Brain stimulation technique may give more relief from Parkinson’s symptoms | Parkinson’s disease

A fresh approach to brain stimulation could offer people living with Parkinson’s better control over their symptoms and halve the duration of those that trouble them most, experts have said.

Deep brain stimulation (DBS) is now a mainstream treatment for people with Parkinson’s and can help with symptoms such as stiffness, slowness and tremor.

The approach involves implanting fine electrodes in the brain to provide electrical stimulation to specific areas that control movement.

At present, this stimulation is set at a constant level regardless of what the patient is doing, or the severity of their symptoms. As a result the technique can result in either understimulation, resulting in a breakthrough of symptoms, or overstimulation, leading to erratic movements.

Now experts say a big step has been taken towards improving the technique by enabling the level of stimulation to be automatically adjusted in response to a patient’s needs, based on real-time signals in the brain.

The team behind the work say further trials are needed to confirm the results of the pilot study, tweaks are required make it feasible for routine clinical practice, and clinicians will need training. However, they say the technology – known as “adaptive” DBS – could become widespread in a matter of years, with the costs expected to be similar to those of traditional DBS.
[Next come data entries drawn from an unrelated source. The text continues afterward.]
-- ==== Sys2Proof/Machine/Reads.lean ====
section
/-! DEFINITION. The reads of the station port, CLEAR_FAULTS, and a request of unknown kind (R43, R83,
R134, R154, R176, R185). -/

namespace Sys2Proof.Machine

/-- A read completes with DONE; one use of the free bytes is over (log 5). -/
def Node.answerRead (data : List Byte) (n : Node) : Node := (n.done data).useFill

/-- READ_STATUS, taken in every participation state (R19, R154, Table 11-1). -/
def execReadStatus (args : List Byte) (s : State) : Host.Outcome State Fault Refusal :=
  s.act (Node.request 0 args fun n => n.answerRead n.statusData)

/-- A read with a start index up to `last` and a count of 1 to 8 (R43, R134). The model's choice: of two
arguments out of range the first is named (log 35). -/
def Node.ranged (last : Nat) (args : List Byte) (data : Nat → Nat → List Byte) (n : Node) : Node :=
  if last < fieldAt args 0 1 then n.refuseArgument 1
  else if fieldAt args 1 1 = 0 ∨ 8 < fieldAt args 1 1 then n.refuseArgument 2
  else n.answerRead (data (fieldAt args 0 1) (fieldAt args 1 1))

/-- READ_WINDOW (R43). -/
def execReadWindow (args : List Byte) (s : State) : Host.Outcome State Fault Refusal :=
  s.act (Node.request 2 args (Node.whenConfigured fun n =>
    n.ranged 47 args fun start count => n.windowData start count))

/-- READ_ROSTER (R134). -/
def execReadRoster (args : List Byte) (s : State) : Host.Outcome State Fault Refusal :=
  s.act (Node.request 2 args (Node.whenConfigured fun n =>
    n.ranged 23 args fun start count => n.rosterData start count))

/-- The effect of READ_LOG (R83). -/
def Node.readLog (n : Node) : Node :=
  if !n.isTerminal then n.refuseState
  else
    match n.handover.log with
    | [] => n.ignored (be 1 0)
    | e :: rest =>
      Node.answerRead (n.logImage e ++ be 1 rest.length) { n with handover.log := rest }

/-- READ_LOG (R83). -/
def execReadLog (args : List Byte) (s : State) : Host.Outcome State Fault Refusal :=
  s.act (Node.request 0 args (Node.whenConfigured Node.readLog))

/-- READ_FAULTS (R185). -/
def execReadFaults (args : List Byte) (s : State) : Host.Outcome State Fault Refusal :=
  s.act (Node.request 0 args (Node.whenConfigured fun n => n.answerRead n.faultData))

/-- The effect of CLEAR_FAULTS (R185). -/
def Node.clearFaults (n : Node) : Node :=
  Node.done []
    { n with faults.counts := n.faults.counts.map fun _ => 0, faults.firstFatal := none }

/-- CLEAR_FAULTS (R185). -/
def execClearFaults (args : List Byte) (s : State) : Host.Outcome State Fault Refusal :=
  s.act (Node.request 0 args (Node.whenConfigured Node.clearFaults))

/-- The effect of a request whose kind byte is `kind` (R154, R176): it is answered UNKNOWN_REQUEST and
nothing else changes; a kind that is in Table 8-10, or 0, is no such request (log 28). -/
def Node.unknownRequest (kind : Byte) (n : Node) : Node :=
  if kind.toNat = 0 ∨ requestKinds.contains kind.toNat = true then n
  else n.respond Result.unknownRequest 0 []

/-- A request of unknown kind (R154, R176). -/
def execUnknownRequest (kind : Byte) (_args : List Byte) (s : State) :
    Host.Outcome State Fault Refusal :=
  s.act (Node.takeRequest (Node.unknownRequest kind))

end Sys2Proof.Machine
end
“Once these challenges are addressed, I am very optimistic that adaptive DBS will become a highly effective alternative to standard DBS for [Parkinson’s] and potentially other neurological and psychiatric conditions, offering more stable and personalised symptom control, with the potential to significantly improve patient outcomes,” said Dr Carina Oehrn from the University of California, San Francisco, the lead author of the research.
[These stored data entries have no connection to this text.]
/-- A STATUS that gives another station the own order records ORDER_CONFLICT, and one that repeats it
records nothing (R127). At the ORIGIN a STATUS that makes a lower-numbered ORIGIN PRESENT records
CREEL_CONFLICT and takes the station from ACTIVE or JOINING to LISTEN; a station that enters JOINING
while the condition holds goes to LISTEN at once (R128; the fault first, log 25; the answer names
LISTEN, log 38). -/
def Obligations.ConflictsAreRecorded : Prop :=
  (∀ (sender : Nat) (p : StatusPayload) (s : State), stationOk sender = true →
    frameOk (.status p) = true → s.node.receiving = true → sender ≠ s.node.config.station →
    s.node.quiet → (s.node.roster.entry? sender ≠ none ∨ s.node.roster.others.length < 23) →
    p.descriptor.order = s.node.config.order →
    let before := s.node.roster.entry? sender
    let stood := ∃ e d, before = some e ∧ e.present = true ∧ e.descriptor = some d ∧
      d.order = s.node.config.order
    ∃ t, exec (.receiveStatus sender p) s = .next t ∧ t.pending = s.pending ∧
      (¬stood → t.node.countedOnce .orderConflict s.node) ∧
      (stood → t.node.faults.counts[FaultKind.orderConflict.index]? =
        s.node.faults.counts[FaultKind.orderConflict.index]?)) ∧
  (∀ (sender : Nat) (p : StatusPayload) (s : State), stationOk sender = true →
    frameOk (.status p) = true → s.node.inService = true → s.node.isOrigin = true →
    sender < s.node.config.station → s.node.quiet → s.node.creel = false →
    (s.node.roster.entry? sender ≠ none ∨ s.node.roster.others.length < 23) →
    p.descriptor.role = .origin →
    ∃ t, exec (.receiveStatus sender p) s = .next t ∧ t.pending = s.pending ∧
      t.node.bus.participation = .listen ∧ t.node.bus.queue = [] ∧
      t.node.countedOnce .creelConflict s.node ∧ t.node.len.tracking = s.node.len.tracking) ∧
  (∀ s : State, (s.node.bus.participation = .listen ∨ s.node.bus.participation = .offline) →
    s.node.quiet → s.node.creel = true →
    ∃ t, exec (.setParticipation [2#8]) s = .next t ∧ t.pending = s.pending ∧
      t.node.bus.participation = .listen ∧ t.node.countedOnce .creelConflict s.node ∧
      t.node.answers Result.done 0 (be 1 3))

/-- SENSOR_MODE: a target that stands already, or is already requested, is IGNORED; during a transaction
a change is requested; a request is withdrawn by the other target; otherwise the mode changes, and in
AUTO the lowest due channel is polled; the answer gives mode and request. A target above 1 is refused
with field index 1 (R163). A poll timer's expiry restarts it and makes the channel due; in AUTO with no
transaction in progress and no change pending, the lowest due channel's transaction begins and it is due
no more. A channel that is not enabled has no such event (R158, log 8). -/
def Obligations.SensorModeAndPolling : Prop :=
  (∀ (args : List Byte) (s : State), args.length = 1 → s.node.bus.participation ≠ .unconfigured →
      let code := fieldAt args 0 1
      let sensor := s.node.sensor
      (1 < code → exec (.sensorMode args) s = .next
        { s with node.port.response := some (responseBytes Result.refusedArgument 1 []) }) ∧
      (∀ target : SensorMode, target.code = code →
        ((sensor.request = none ∧ sensor.mode = target ∨ sensor.request = some target) →
          exec (.sensorMode args) s = .next { s with
            node.port.response := some
              (responseBytes Result.ignored 0 (be 1 sensor.mode.code ++ be 1 (requestCode sensor.request))) }) ∧
        (sensor.request = none → sensor.mode ≠ target → sensor.transaction ≠ none →
          exec (.sensorMode args) s = .next { s with
            node.sensor.request := some target
            node.port.response := some
              (responseBytes Result.done 0 (be 1 sensor.mode.code ++ be 1 (code + 1))) }) ∧
        (sensor.request ≠ none → sensor.request ≠ some target → sensor.transaction ≠ none →
          exec (.sensorMode args) s = .next { s with
            node.sensor.request := none
            node.port.response := some (responseBytes Result.done 0 (be 1 sensor.mode.code ++ be 1 0)) }) ∧
        (sensor.request = none → sensor.mode ≠ target → sensor.transaction = none →
          ∃ t, exec (.sensorMode args) s = .next t ∧ t.node.sensor.mode = target ∧
            (target = .manual → t.node.sensor = { sensor with mode := .manual }) ∧
            (target = .auto → (∀ j ≤ 3, (sensor.channels.get j).due = false) →
              t.node.sensor = { sensor with mode := .auto }) ∧
            (∀ i ≤ 3, target = .auto → (sensor.channels.get i).due = true →
              (∀ j < i, (sensor.channels.get j).due = false) →
              let cfg := s.node.config.channels.get i
              t.node.sensor = { sensor with
                mode := .auto
                channels := sensor.channels.set i { sensor.channels.get i with due := false }
                transaction := some
                  { manual := false, select := i, command := cfg.command.take cfg.commandSize
                    replyCount := cfg.replySize } }) ∧
            t.node.answers Result.done 0 (be 1 code ++ be 1 0) ∧
            t = { s with node.sensor := t.node.sensor, node.port.response := t.node.port.response }))) ∧
  (∀ (ch : Nat) (s : State), s.node.bus.participation ≠ .unconfigured → ch ≤ 3 →
      let sensor := s.node.sensor
      let cfg := s.node.config.channels.get ch
      (cfg.enable = 0 → exec (.pollTimerExpiry ch) s = .next s) ∧
      (cfg.enable ≠ 0 →
        (sensor.mode = .manual ∨ sensor.request ≠ none ∨ sensor.transaction ≠ none) →
        exec (.pollTimerExpiry ch) s = .next { s with
          node.sensor.channels :=
            sensor.channels.set ch { sensor.channels.get ch with timer := 0, due := true } }) ∧
      (cfg.enable ≠ 0 → sensor.mode = .auto → sensor.request = none → sensor.transaction = none →
        (∀ j < ch, (sensor.channels.get j).due = false) →
        exec (.pollTimerExpiry ch) s = .next { s with
          node.sensor.channels :=
            sensor.channels.set ch { sensor.channels.get ch with timer := 0, due := false }
          node.sensor.transaction := some
            { manual := false, select := ch, command := cfg.command.take cfg.commandSize
              replyCount := cfg.replySize } }))
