/-- A STATUS that makes the creel condition true received by a quiet ORIGIN in service (R128). -/
theorem Node.receive_creel {sender : Nat} {p : StatusPayload} {n : Node} (hs : stationOk sender = true)
    (hf : frameOk (.status p) = true) (hsv : n.inService = true) (ho : n.isOrigin = true)
    (hl : sender < n.config.station) (hq : n.quiet) (hc : n.creel = false)
    (ht : n.roster.takes sender = true) (hp : p.descriptor.role = .origin) :
    (n.receive sender (.status p)).CreelListens n ∧
    (n.receive sender (.status p)).standing = n.standing := by
  have hlesser : ∀ j ∈ lesserKinds, j.index ≠ FaultKind.creelConflict.index := by decide
  have hr : n.receiving = true := by
    revert hsv
    unfold Node.inService Node.active Node.receiving
    cases n.bus.participation <;> decide
  have hdeliver : ∀ {m : Node} {count}, m.Tallies .creelConflict count → m.config = n.config →
      m.roster = n.roster → m.bus.participation = n.bus.participation →
      (m.deliverRoster sender (.status p)).Tallies .creelConflict (raised 1 count) ∧
      (m.deliverRoster sender (.status p)).bus.participation = .listen ∧
      (m.deliverRoster sender (.status p)).bus.queue = [] := by
    intro m count hm hconf hros hpart
    refine Node.deliverRoster_creel hm (by rw [hros]; exact ht) ?_ (by rw [hconf]; exact hl) hp ?_ ?_
    · rw [Node.isOrigin, hconf]
      exact ho
    · rw [Node.creel_congr hconf (by rw [hros])]
      exact hc
    · simp only [Node.inService, Node.active, hpart]
      exact hsv
  refine Node.receive_either (P := fun m => m.CreelListens n ∧ m.standing = n.standing) hs hf hr
    (Nat.ne_of_lt hl) fun b hb => ?_
  obtain ⟨htallies, hnone, hconfig⟩ := hb.tallies .creelConflict hq
  obtain ⟨hsr, hsb⟩ := b.delivered_standing sender (.status p)
  refine ⟨⟨?_, ?_⟩, ⟨?_, ?_⟩⟩
  · obtain ⟨hroster, hlisten, hqueue⟩ := hdeliver htallies hconfig hb.roster hb.participation
    have hactive : (b.deliverRoster sender (.status p)).active = false := by
      rw [Node.active, hlisten]
      rfl
    obtain ⟨hdone, -, hbus⟩ := hroster.deliverBlock hlesser (Node.finish_reported _) sender p
    exact ⟨by rw [hbus hactive]; exact hlisten, by rw [hbus hactive]; exact hqueue,
      hdone.counts (Node.finish_reported _)⟩
  · exact ((Node.delivered_standing sender _ _).2.trans hsr).trans hb.standing
  · obtain ⟨hblock, hpart, -⟩ := htallies.deliverBlock hlesser hnone sender p
    obtain ⟨hdone, hlisten, hqueue⟩ := hdeliver hblock
      ((congrArg Standing.config hsb).trans hconfig)
      ((b.deliverBlock_roster sender _).trans hb.roster) (hpart.trans hb.participation)
    exact ⟨hlisten, hqueue, hdone.counts (Node.finish_reported _)⟩
  · exact ((Node.delivered_standing sender _ _).1.trans hsb).trans hb.standing

/-! #### JOINING entered while the creel condition holds (R128, R146) -/

/-- A quiet station that enters JOINING while the creel condition holds goes to LISTEN at once (R128). -/
theorem Node.enterJoining_creel {n : Node} (hq : n.quiet) (hc : n.creel = true) :
    n.enterJoining.finish.CreelListens n := by
  have hjoin := n.joinBegun.remakeChoices_eq
  have hconflict : n.enterJoining = if n.joinBegun.remakeChoices.creel
      then n.joinBegun.remakeChoices.creelConflict else n.joinBegun.remakeChoices := rfl
  rw [hconflict]
  generalize n.joinBegun.remakeChoices = b at hjoin
  have hcreel : b.creel = true := by
    rw [hjoin]
    exact hc
  have hservice : b.inService = true := by
    rw [hjoin]
    rfl
  have hbase : b.Tallies .creelConflict n.faults.counts[FaultKind.creelConflict.index]? :=
    (Node.tallies_of_quiet _ hq).congr (by rw [hjoin]; rfl) (by rw [hjoin]; rfl)
  rw [if_pos hcreel]
  obtain ⟨htallies, hlisten, hqueue⟩ := Node.creelConflict_listens hbase (by decide) hservice
  rw [if_pos rfl] at htallies
  have hactive : b.creelConflict.active = false := by
    rw [Node.active, hlisten]
    rfl
  have hbus := Node.finish_bus htallies.mild htallies.own hactive
  exact ⟨by rw [hbus]; exact hlisten, by rw [hbus]; exact hqueue,
    (htallies.finish (by decide)).counts (Node.finish_reported _)⟩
Writing in the journal Nature Medicine, Oehrn and colleagues describe how the pilot study involved four men with Parkinson’s who had been implanted with a DBS device, provided by a company for research.

“This device can sense brain activity and provide stimulation at the same time. Our job was to create the algorithms for the software that runs on this device,” said Oehrn.

The team discovered an increase in a particular type of brain signal was associated with rising levels of dopamine as the participants’ medications kicked in, and an easing of their motor symptoms.

Oehrn said that allowed the team to create algorithms that could increase DBS stimulation when this signal was low and decrease it when this signal was high.

The team tailored the algorithms to each individual and their most bothersome symptom, resulting in a system whereby participants’ brain signals were continuously monitored and the electrical stimulation automatically adjusted in response to their needs.

The four participants received traditional DBS and this new approach for one month each, but were not told which technique was being used.

The results reveal participants spent about 50% less waking time experiencing their most bothersome symptom when receiving adaptive DBS compared with traditional DBS, while three of the four reported having a better quality of life.

The team say medications will still be required alongside adaptive DBS, although potentially in lower doses.

“Medications are needed often to support mood as well as movement in Parkinson’s disease, and so shouldn’t be stopped completely,” said Dr Simon Little, another author of the study, also from the University of California, San Francisco.

Claire Bale, the associate director of research at Parkinson’s UK, welcomed the research.

“Current DBS can be life-changing, but this major step forward could help manage the fluctuating symptoms people experience and reduce the number of side-effects,” she said.

However, Bale said the study only involved a small number of participants.

“The promising results support the need for larger clinical trials to confirm the therapy’s safety and effectiveness and provide the evidence required for ‘adaptive’ DBS to become a much-needed, approved new treatment for people with Parkinson’s,” she added.